Here begins a series of blog thoughts from me on the state of the world and filmmaking in 2021, after humanity decided to go headlong into a full dystopia like you see in the movies. There will in the future be many great cinematic masterpieces about our plight as citizens in the year 2020. Anyone who has seen Black Mirror writer Charlie Brooker’s “Death to 2020” on Netflix can see for themselves the historic plot twists and sheer lunacy of what we’ve been going through the past year.
The overriding themes for me are very interesting and the basis probably for a very good script.
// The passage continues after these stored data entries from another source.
-- ==== Sys2Proof/Machine/Transfer.lean ====
section
/-! DEFINITION. The commands of the transfer state machine (spec/42_transfer.md R180 to R188). -/

namespace Sys2Proof.Machine

/-- SEND (R180): ARG0 is the buffer, ARG1 the length. -/
def execSend (s : State) : Result :=
  if s.arg0 = 0 ∨ s.arg1 = 0 then fail .invalidParameter s
  else if s.lc ≠ .configured then fail .notConfigured s
  else if s.busyFor .tx then fail .busy s
  else if s.sync then
    andThen
      (armBoth (setupRx .discard 0 s.arg1 { setupTx .buffer s.arg0 s.arg1 s with syncTag := .txOnly })) succeed
  else andThen (armTx (setupTx .buffer s.arg0 s.arg1 s)) succeed

/-- RECEIVE (R181): ARG0 is the buffer, ARG1 the length. -/
def execReceive (s : State) : Result :=
  if s.arg0 = 0 ∨ s.arg1 = 0 then fail .invalidParameter s
  else if s.lc ≠ .configured then fail .notConfigured s
  else if s.busyFor .rx then fail .busy s
  else if s.sync then
    andThen (armBoth (setupTx .fill 0 s.arg1 { setupRx .buffer s.arg0 s.arg1 s with syncTag := .rxOnly })) succeed
  else andThen (armRx (setupRx .buffer s.arg0 s.arg1 s)) succeed

/-- TRANSFER (R182): ARG0 is the TX buffer, ARG1 the RX buffer, ARG2 the length. -/
def execTransfer (s : State) : Result :=
  if s.arg0 = 0 ∨ s.arg1 = 0 ∨ s.arg2 = 0 then fail .invalidParameter s
  else if s.lc ≠ .configured then fail .notConfigured s
  else if !s.sync then fail .invalidState s
  else if s.anyBusy then fail .busy s
  else
    andThen
      (armBoth { setupTx .buffer s.arg0 s.arg2 (setupRx .buffer s.arg1 s.arg2 s) with syncTag := .txAndRx }) succeed

/-- GET_TX_COUNT (R183). -/
def execGetTxCount (s : State) : Result := succeed { s with rval := s.txCnt }

/-- GET_RX_COUNT (R184). -/
def execGetRxCount (s : State) : Result := succeed { s with rval := s.rxCnt }

/-- GET_STATUS (R185). -/
def execGetStatus (s : State) : Result := succeed { s with rval := s.statusWord }

/-- ABORT_SEND (R186): in a synchronous mode the paired side goes with it, TX first. -/
def execAbortSend (s : State) : Result :=
  succeed { (if s.sync then abortRx (abortTx s) else abortTx s) with syncTag := .none }

/-- ABORT_RECEIVE (R187). -/
def execAbortReceive (s : State) : Result :=
  succeed { abortRx (if s.sync then abortTx s else s) with syncTag := .none }

/-- ABORT_TRANSFER (R188). -/
def execAbortTransfer (s : State) : Result :=
  succeed { abortRx (abortTx s) with syncTag := .none }

end Sys2Proof.Machine
end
Number one, the insane stupidity compounding all of our problems right now. Number two, the status of the truth and why people turn to conspiracy and superstition when faced with hard facts they don’t like. Exhibit A) The British Prime Minister Boris Johnson shaking hands with coronavirus patients and putting himself in intensive care as a result. Exhibit B) All those loony conspiracists and covidiots, some in charge of entire countries, others packed into crowded beaches and shops during the summer as if it was all over.
This battle boils down to the beliefs of individuals, versus what’s right for the collective good of society and what scientific truth tells us. When I see the residents of Paris fleeing the government, due to arbitrary restrictions, I feel for them. The battle for our freedoms, versus the urgent containment of a public health crisis was never going to be easy for the French.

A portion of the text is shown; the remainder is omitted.